Простите за столь длинную и всем известную цитату, но уж больно она хороша. Самое же интересное — сходство идей Ивана Карамазова и Победоносцева, который отнюдь не герой интеллектуального романа, а высокообразованный государственный деятель! Наконец-то мне стало понятно: для него было не слабостью, а, напротив, достоинством Православной церкви отсутствие у нее претензий на самостоятельную политическую роль — что с точки зрения либералов было едва ли не главным ее пороком (прислужница кнута, как заклеймил ее Белинский). Если считать столь важной человеческую потребность в совместном преклонении (статистика Дюркгейма когда-то привела меня к выводу, что главная социальная причина самоубийств — свобода мнений), то религиозный союз и не может отделять себя от гражданского союза, государства — не были ли идеи Ивана Карамазова эхом идей Победоносцева? Или исследователям Достоевского это давно известно и я всего лишь нашел топор под лавкой, как гласит ироническая поговорка?
Вот еще один «топор» — слияние государства с Церковью.
«До какого бы совершенства ни достигло в уме логическое построение отношений, на разделении основанных, между государством и Церковью, им не удовлетворится простое сознание в массе верующего народа. Удовлетворен может быть ум политический, как наилучшею формою сделки, как совершеннейшею философскою конструкцией понятий; но в глубине духа, ощущающего живую потребность веры и единства веры с жизнию, это искусственное построение не отзывается истиною. Жизнь духовная ищет и требует выше всего единства духовного, и в нем полагает идеал бытия своего; а когда ему показывают этот идеал в раздвоении, он не принимает такого идеала и отвращается. Верование — по свойству своему безусловное — не терпит ничего условного в своей идеальной конструкции. Правда, что в действительности жизнь всех и каждого есть непрерывная история падения и раздвоения — печального раздвоения между идеей и делом, между верой и жизнью; но в этой непрерывной борьбе дух человеческий держится в равновесии не иным чем, как верою в идеальное. Конечное единство и дорожит такой верою как первым и исконным сокровищем бытия своего. Приведите человека в сознание этого раздвоения: он никнет и смиряется мыслью. Покажите ему конец раздвоения, к которому стремится дух, — он поднимает голову и стремится вперед с верою. Но, когда вы скажете ему, что жизнь сама по себе, а вера сама по себе, и это понятие станете возводить в теорию жизни, — душа не принимает такого понятия с тем же отвращением, с каким встречает мысль о конечном и решительном уничтожении бытия».

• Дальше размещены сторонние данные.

/-- A sample overwrites every output that a quiet cycle clears. -/
theorem Channel.sample_quiet (c : Channel) (d : Word) (ts : Timestamp) : c.quiet.sample d ts = c.sample d ts := by
  rcases c.sample_cases d ts with ⟨ha, e⟩ | ⟨ha, hm⟩ | ⟨ha, msg, hm⟩
  · rw [e, c.quiet.sample_inactive d ts ha, c.quiet_quiet]
  · rw [c.sample_none d ts ha hm, c.quiet.sample_none d ts ha hm]
    rfl
  · rw [c.sample_some d ts msg ha hm, c.quiet.sample_some d ts msg ha hm]
    rfl

/-- Settles O19: in every channel the sample is the same after the quiet cycle as without it. -/
theorem nopBetweenSamplesIsInvisible : Obligations.NopBetweenSamplesIsInvisible := by
  intro data data' s
  refine ⟨_, exec_nop data s, ?_⟩
  rw [exec_of_not_reserved rfl, exec_of_not_reserved rfl, State.onEach_onEach]
  exact congrArg (fun f => Host.Outcome.next (s.onEach f)) (funext fun c => c.sample_quiet _ _)

/-! ### Idle cycles -/

/-- A cycle with nothing presented makes every channel quiet. -/
theorem step_of_nothing_pending {s : State} (hp : s.pending = []) : step s = .next (s.onEach Channel.quiet) :=
  (stepRunsTheCommandPresented.2 s hp).trans (exec_nop 0 s)

/-- One idle cycle or many leave the same block. -/
theorem run_succ_of_nothing_pending (n : Nat) {s : State} (hp : s.pending = []) :
    Host.Core.run core (n + 1) s = .next (s.onEach Channel.quiet) := by
  induction n generalizing s with
  | zero => exact run_succ_of_step (step_of_nothing_pending hp) 0
  | succ n ih =>
    rw [run_succ_of_step (step_of_nothing_pending hp), ih (s := s.onEach Channel.quiet) hp, State.onEach_onEach]
    rfl

/-- Settles O20: no cycle leaves the block as it is, and every other number of idle cycles makes its channels quiet. -/
theorem stateIsKeptAcrossIdleCycles : Obligations.StateIsKeptAcrossIdleCycles := by
  intro k s hp
  cases k with
  | zero => exact ⟨s, rfl, rfl, fun j c hc => ⟨c, hc, rfl, rfl, rfl, rfl, rfl, rfl, rfl, rfl, rfl, rfl, rfl⟩⟩
  | succ n =>
    exact ⟨_, run_succ_of_nothing_pending n hp, rfl, fun j c hc =>
      ⟨c.quiet, by simp [hc], rfl, rfl, rfl, rfl, rfl, rfl, rfl, rfl, rfl, rfl, rfl⟩⟩

end Sys2Proof.Machine
end

section
/-! PROOFS. Inert channels: disabled, or enabled with an illegal configuration (spec/45_commands.md R188, R191). -/

namespace Sys2Proof.Machine

/-- In a channel that is not active a command is a quiet cycle, and a unit operation nothing. -/
theorem effectOf_inactive (i : Instr) (w : Nat) (ts : Timestamp) {c : Channel} (ha : c.active = false) :
    effectOf i w ts c = if i.isCommand then c.quiet else c := by
  cases i with
  | sample data => exact c.sample_inactive _ ts ha
  | nop _ | rsv2 _ | rsv3 _ => rfl
  | _ => simp [effectOf, Instr.isCommand, ha]

/-- An instruction keeps the unit state of a channel that is not active. -/
theorem effectOf_units_of_inactive (i : Instr) (w : Nat) (ts : Timestamp) {c : Channel} (ha : c.active = false) :
    (effectOf i w ts c).dec = c.dec ∧ (effectOf i w ts c).frm = c.frm ∧ (effectOf i w ts c).dd = c.dd ∧
      (effectOf i w ts c).anom = c.anom := by
  rw [effectOf_inactive i w ts ha]
  split <;> exact ⟨rfl, rfl, rfl, rfl⟩

/-- What an instruction leaves in the other channels does not depend on channel `k`. -/
theorem exec_set_getElem? {i : Instr} {s t t2 : State} {k : Nat} {d : Channel} (ht : exec i s = .next t)
    (ht2 : exec i { s with chans := s.chans.set k d } = .next t2) {j : Nat} (hj : j ≠ k) :
    t2.chans[j]? = t.chans[j]? := by
  obtain ⟨u2, u, hu2, hu, heq⟩ := channelsDoNotReadEachOther i { s with chans := s.chans.set k d } s j rfl rfl
    (List.getElem?_set_ne hj.symm)
  obtain rfl := Host.Outcome.next.inj (hu.symm.trans ht)
  obtain rfl := Host.Outcome.next.inj (hu2.symm.trans ht2)
  exact heq

/-- Settles O14: an inert channel is not active, so a command makes it quiet and a unit operation leaves it alone. -/
theorem inertChannelsKeepTheirState : Obligations.InertChannelsKeepTheirState := by
  intro i s k c hc hinert
  have ha : c.active = false := c.active_eq_false.2 hinert
  obtain ⟨t, ht, hchans⟩ := exec_channel i s
  have hcfg := effectOf_cfg i s.sampleW s.tsNow c
  obtain ⟨hdec, hfrm, hdd, hanom⟩ := effectOf_units_of_inactive i s.sampleW s.tsNow ha
  refine ⟨t, effectOf i s.sampleW s.tsNow c, ht, by rw [hchans, hc]; rfl, hcfg, hdec, hfrm, hdd, hanom, ?_, ?_, ?_,
    fun d t2 ht2 j hj => exec_set_getElem? ht ht2 hj⟩
  · intro hi
    rw [effectOf_inactive i _ _ ha, if_pos hi]
    exact ⟨rfl, rfl, rfl, rfl, rfl, rfl, rfl⟩
  · intro hen
    simp [Channel.oCfgErr, hcfg, hen]
  · intro hen
    have hillegal : legal c.cfg = false := hinert.resolve_left (by simp [hen])
    rw [Channel.oCfgErr_congr hcfg, Channel.oCfgErr_of_illegal hillegal, hen]

end Sys2Proof.Machine
end

section
/-! PROOFS. LEGAL(cfg), condition by condition (spec/45_commands.md R190). -/

namespace Sys2Proof

theorem Eight.toList_eq_ofFn {α : Type} (v : Eight α) : v.toList = List.ofFn v.get := by
  simp [Eight.toList, Eight.get, List.ofFn_succ]

end Sys2Proof

namespace Sys2Proof.Machine

/-! ### The checks that LEGAL is made of -/

/-- Offset c is in the range of field f, enabled or not (spec/43_framer.md R139). -/
def InRange (f : FieldCfg) (c : Nat) : Prop := f.off.toNat ≤ c ∧ c < f.off.toNat + f.wid.toNat

/-- Two fields, as far as both are enabled, have no offset in common (L4). -/
def FieldsApart (f g : FieldCfg) : Prop := f.en = true → g.en = true → ∀ c, ¬ (InRange f c ∧ InRange g c)

theorem FieldsApart.symm {f g : FieldCfg} (h : FieldsApart f g) : FieldsApart g f :=
  fun hg hf c hc => h hf hg c hc.symm

/-- Two ranges have no offset in common when the greater of their two first offsets is not in both. -/
theorem rangesDisjoint_iff (f g : FieldCfg) :
    rangesDisjoint f g = true ↔ ∀ c, ¬ (InRange f c ∧ InRange g c) := by
  have hzero (w : BitVec 6) : w = 0#6 ↔ w.toNat = 0 := BitVec.toNat_inj.symm
  simp only [rangesDisjoint, Bool.or_eq_true, decide_eq_true_eq, hzero, InRange]
  constructor
  · intro h c
    omega
  · intro h
    have hmax := h (max f.off.toNat g.off.toNat)
    omega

Если считать Смердякова четвертым братом братьев Карамазовых, то Победоносцева можно присоединить к ним в качестве пятого брата. Или, точнее, в качестве старца Константина. Старца, понимающего, что, как ни обустраивай Россию или даже всю вселенную, их бытие может быть оправдано только верой. Верой, что над всеми океанами жестокости и подлости, в которых протекает жизнь каждого человека, все-таки есть некая высшая точка зрения, с высоты которой жизнь можно принять, а не проклясть и отвергнуть.
И государство не может существовать отдельно от этой веры, ибо государство для подавляющего большинства людей есть единственный реальный институт, связывающий отдельного человека с чем-то долговечным и даже потенциально бессмертным. А каждый человек, сознает он это или не сознает, нуждается во включенности в какое-то дело, которое будет неопределенно долго существовать за пределами его личной жизни.
Иными словами, Победоносцев понимал, что экзистенциальные проблемы важнее социальных, за что он и сейчас был бы отвергнут бодрыми прагматиками, убежденными в том, что человек руководствуется разнообразными материальными выгодами, хотя самая выгодная выгода для него — отыскать хотя бы какой-то суррогат бессмертия.
Вот еще цитаты из старца Константина.
«Хотя к верованию обыкновенно применяется понятие об убеждениях, но убеждение рассудка нельзя смешать с убеждением веры, и сила умственная, сила интеллигенции и мышления весьма ошибается, если полагает в себе самой все нужное для силы духовной, независимой от верования, составляющего самую сущность духовной силы. <…> Нет сомнения, что в конечном результате победа будет на той стороне, на которой окажется действительное объединение глубокого жизненного верования».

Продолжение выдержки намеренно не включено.